▶ HOW TO COMPLETE THIS TASK: Of all the entries below, only the lines from the one with "def execReservationTimeout (part" up to and including the one with "DISP event. -/" are to be duplicated exactly.

*** Opening of EXCERPTED RECORDS ***

/-- A record dispatched on a set of quads: step 1 of 13 R271. -/
def State.dispatch (s : State) (r : Nat) (qs : List Nat) (p : Prep) : State :=
  let st := s.recStages r
  let tiles := rankTiles st qs
  let x := s.rinf r
  let s := if (s.die 0).stat = 4 then s.modDie 0 fun x => { x with stat := s.served 0 } else s
  let s := { (s.setRecState r recRunning) with
    pool := s.pool.filter fun e => e.rcd != r
    resv := s.resv.filter fun e => e.rcd != r
    runs := s.runs ++ [(⟨r, s.recPart r, tiles, none, false, [], none⟩ : Run)] }
  let s := s.setRinf r { x with ndisp := min (x.ndisp + 1) 65535, pins := p.pins }
  let s := s.journalDev jStarted r x.jref 0
  tiles.zipIdx.foldl (fun s e => s.modTile e.1 fun t =>
    t.bind_ ⟨r, s.recPart r, e.2, tiles.length - 1, st, qs.length - 1⟩ ⟨r, p.hdr.bases, x.saved, p.hdr.code, p.drain, false⟩) s

/-- A bound tile loaded: its code, drain table, counters, engine and banks set, its staging begun. -/
def Tile.load (t : Tile) (b : Boot) (code blk : List Byte) (ops : List Opnd) (stage : List Async) : Tile :=
  { t with
    istore := writeRange t.istore 0x8000 code, istOld := [], oldNow := []
    drnTab := b.drains, ctrs := [], bcbs := [], eng := .reset
    bfmt := bankFmts blk ops, bscl := bankScls blk, srseed := seedReg (BitVec.ofNat 32 (fromLe ((blk.drop 192).take 4)))
    boot := some { b with loaded := true }
    async := t.async ++ stage }

/-- Steps 2 to 4 of 13 R271 on one tile: the load, its die's acquire, and the staging of every in and inout operand, at a
restore too. A poisoned sector of the code section is consumed as class 5 (19 R354). -/
def State.loadTile (s : State) (n : Nat) (b : Boot) : State :=
  let pins := (s.rinf b.rcd).pins
  let img := s.recAt b.rcd 8 8
  let blk := s.pinned pins (img + b.code) 256
  let code := s.pinned pins (img + b.code + 256) (min (64 * s.recAt b.rcd 6 2 - (b.code + 256)) 0x38000)
  let ops := s.opnds b.rcd
  let s := match s.tainted pins (img + b.code) (64 * s.recAt b.rcd 6 2 - b.code) with
    | some pa =>
      let (cls, source) := if b.restore then (21, 13) else s.lossOf pa
      s.report cls source n 0 pa 0
    | none => s
  (s.modTile n fun t => t.load b code blk ops (stageAll pins ops)).inval (dieOf n)

/-! ### Reservations (13 R269) -/

/-- The ways of choosing k elements, in order. -/
def choose {α : Type} : Nat → List α → List (List α)
  | 0, _ => [[]]
  | _ + 1, [] => []
  | k + 1, x :: l => (choose k l).map (x :: ·) ++ choose (k + 1) l

/-- Whether a tile is held by a pinned task. -/
def State.pinnedTile (s : State) (n : Nat) : Bool :=
  match s.runOf n with
  | some x => s.recPin x.rcd
  | none => false

def State.heldTiles (s : State) (st : Nat) (qs : List Nat) : Nat :=
  ((rankTiles st qs).filter fun n => (s.runOf n).isSome).length

/-- The sets of quads that a reservation may be made on: none with a pinned tile, the fewest tiles held, then the lowest highest
quad (13 R269). -/
def State.bestSets (s : State) (r : Nat) : List (List Nat) :=
  let st := s.recStages r
  let cand := choose (s.recQuads r) (((s.partE (s.recPart r)).quads st).filter fun q =>
    (rankTiles st [q]).all fun n => !s.pinnedTile n)
  let least := cand.foldl (fun m q => min m (s.heldTiles st q)) (s.heldTiles st (cand.headD []))
  let best := cand.filter fun q => s.heldTiles st q == least
  let top (q : List Nat) : Nat := q.foldl max 0
  let low := best.foldl (fun m q => min m (top q)) 16
  best.filter fun q => top q == low

/-- A reservation made, where there is a candidate. Ties that the rule leaves are broken freely. -/
def State.reserve (s : State) (r : Nat) : State :=
  match s.bestSets r with
  | [] => s
  | q :: l =>
    let (k, s) := s.freeNat
    { s with resv := s.resv ++ [⟨s.recPart r, r, (q :: l).getD (k % (l.length + 1)) []⟩] }

/-- One pass counted for a record that was examined and did not fit. -/
def State.age (s : State) (r : Nat) : State :=
  match s.pool.find? fun e => e.rcd == r with
  | none => s
  | some e =>
    let put (e' : PoolE) : State := { s with pool := s.pool.map fun x => if x.rcd = r then e' else x }
    if e.passes + 1 < 64 then put { e with passes := e.passes + 1 }
    else if e.prio < 7 then put { e with passes := 0, prio := e.prio + 1 }
    else
      let s := put { e with passes := 0 }
      if (s.resvOf (s.recPart r)).isSome then s else s.reserve r

/-! ### The decision (13 R268 to R270) -/

/-- The pool in the order of a decision, without the partitions that a snapshot or a reset holds (19 R357, R374). -/
def State.poolOrder (s : State) : List Nat :=
  let held (r : Nat) : Bool := s.wipe.contains (s.recPart r) || match s.snap with
    | some x => x.begun && bitAt x.mask (s.recPart r)
    | none => false
  let l := [7, 6, 5, 4, 3, 2, 1, 0].flatMap fun p => s.pool.filter fun e => e.prio == p
  (l.map (·.rcd)).filter fun r => !held r

/-- The first record of a list that a decision refuses (none) or binds to quads, with those before it that do not fit. -/
def State.examine (s : State) : List Nat → List Nat → Option (Nat × Option (List Nat) × List Nat)
  | [], _ => none
  | r :: l, skipped =>
    if !s.shapeOk r then some (r, none, skipped)
    else match s.fit r with
      | some qs => some (r, some qs, skipped)
      | none => s.examine l (skipped ++ [r])

/-- The preparation that serves a dispatch: made at the first one, and found again from the pins at a later one. -/
def State.prepFor (s : State) (r : Nat) : Except WalkNote Prep :=
  if (s.rinf r).saved then
    let x := s.imageRaw r (s.rinf r).pins
    .ok ⟨(s.rinf r).pins, x.1, x.2⟩
  else s.prep r

/-- The poisoned place of a record's header or drain table, which a decision reads. -/
def State.imageTaint (s : State) (r : Nat) (p : Prep) : Option Nat :=
  let img := s.recAt r 8 8
  (s.tainted p.pins img 64).or (s.tainted p.pins (img + 64 * s.recAt r 6 2) (16 * p.hdr.drains))

/-- A decision made: a record dispatched, with those passed over aged, or a record refused. A reservation that the ageing makes
keeps its quads (13 R269): the record is then bound to those that still fit it, if any. DEDUCED (log 57): a poisoned sector of
its header or drain table is reported as class 5 and refuses the record. -/
def State.decide_ (s : State) : State :=
  match s.examine s.poolOrder [] with
  | none => s
  | some (r, none, _) => s.poisonRec r ⟨4, 0, 0, 0, 0⟩
  | some (r, some _, skipped) =>
    match s.prepFor r with
    | .error w => (s.walkNote 0 (unitParty 0) (s.recPart r) w).poisonRec r ⟨4, 0, 0, 0, 0⟩
    | .ok p =>
      let s := skipped.foldl State.age s
      match s.imageTaint r p, s.fit r with
      | some pa, _ =>
        let (status, cls, source) := if (s.rinf r).saved then (1, 21, 13) else (4, s.lossOf pa)
        (s.report cls source (unitParty 0) 0 pa 0).poisonRec r ⟨status, 0, 0, cls, source⟩
      | none, some qs => s.dispatch r qs p
      | none, none => s

/-- Whether the dispatcher works: not between the end of training and the full service, nor when CD is viral. -/
def State.dispatches (s : State) : Bool := (!s.trained || s.full) && !(s.party 0).viral

/-- DISPATCH_DECISION. -/
def execDispatchDecision (s : State) : Out3 := if s.dispatches then .next s.decide_ else .next s

/-- A reservation's 10 ms are over: the unpinned tasks that hold tiles of its set are asked to leave. -/
def State.pressResv (s : State) (v : Resv) : State :=
  let tiles := rankTiles (s.recStages v.rcd) v.quads
  ((s.runs.filter fun x => !s.recPin x.rcd && x.tiles.any tiles.contains).map (·.rcd)).foldl
    (fun s r => s.request r 11 false []) s

/-- RESERVATION_TIMEOUT. -/
def execReservationTimeout (part : Nat) (s : State) : Out3 :=
  match s.resvOf part with
  | some v => .next (s.pressResv v)
  | none => .next s

/-! ### START (05 R111, 13 R271, R292) -/

/-- In the bring-up service a bank format other than RAW8, F32 and BF16 raises ILL at the START that would set it, from an operand
or from the image's bank block as the load has left it (21 R399, log 53). -/
def State.startFmtBad (s : State) (n r : Nat) : Bool :=
  (s.opnds r).any (fun o => o.fmt != 15 && s.lacks o.fmt) || (s.tile n).bfmt.toList.any fun f => s.lacks f.toNat

/-- A fresh START, with its DISP event. -/
def State.startFresh (s : State) (n : Nat) (b : Boot) (rank : Nat) : State :=
  let s := (s.startTile n b).tileEvent n 4 0x20 b.rcd rank
  if s.startFmtBad n b.rcd then s.takeTrap n .c .ill 4 none (b.base.headD 0) else s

*** Close of EXCERPTED RECORDS ***

▶ SOLVED EXERCISE:
def execReservationTimeout (part : Nat) (s : State) : Out3 :=
  match s.resvOf part with
  | some v => .next (s.pressResv v)
  | none => .next s

/-! ### START (05 R111, 13 R271, R292) -/

/-- In the bring-up service a bank format other than RAW8, F32 and BF16 raises ILL at the START that would set it, from an operand
or from the image's bank block as the load has left it (21 R399, log 53). -/
def State.startFmtBad (s : State) (n r : Nat) : Bool :=
  (s.opnds r).any (fun o => o.fmt != 15 && s.lacks o.fmt) || (s.tile n).bfmt.toList.any fun f => s.lacks f.toNat

/-- A fresh START, with its DISP event. -/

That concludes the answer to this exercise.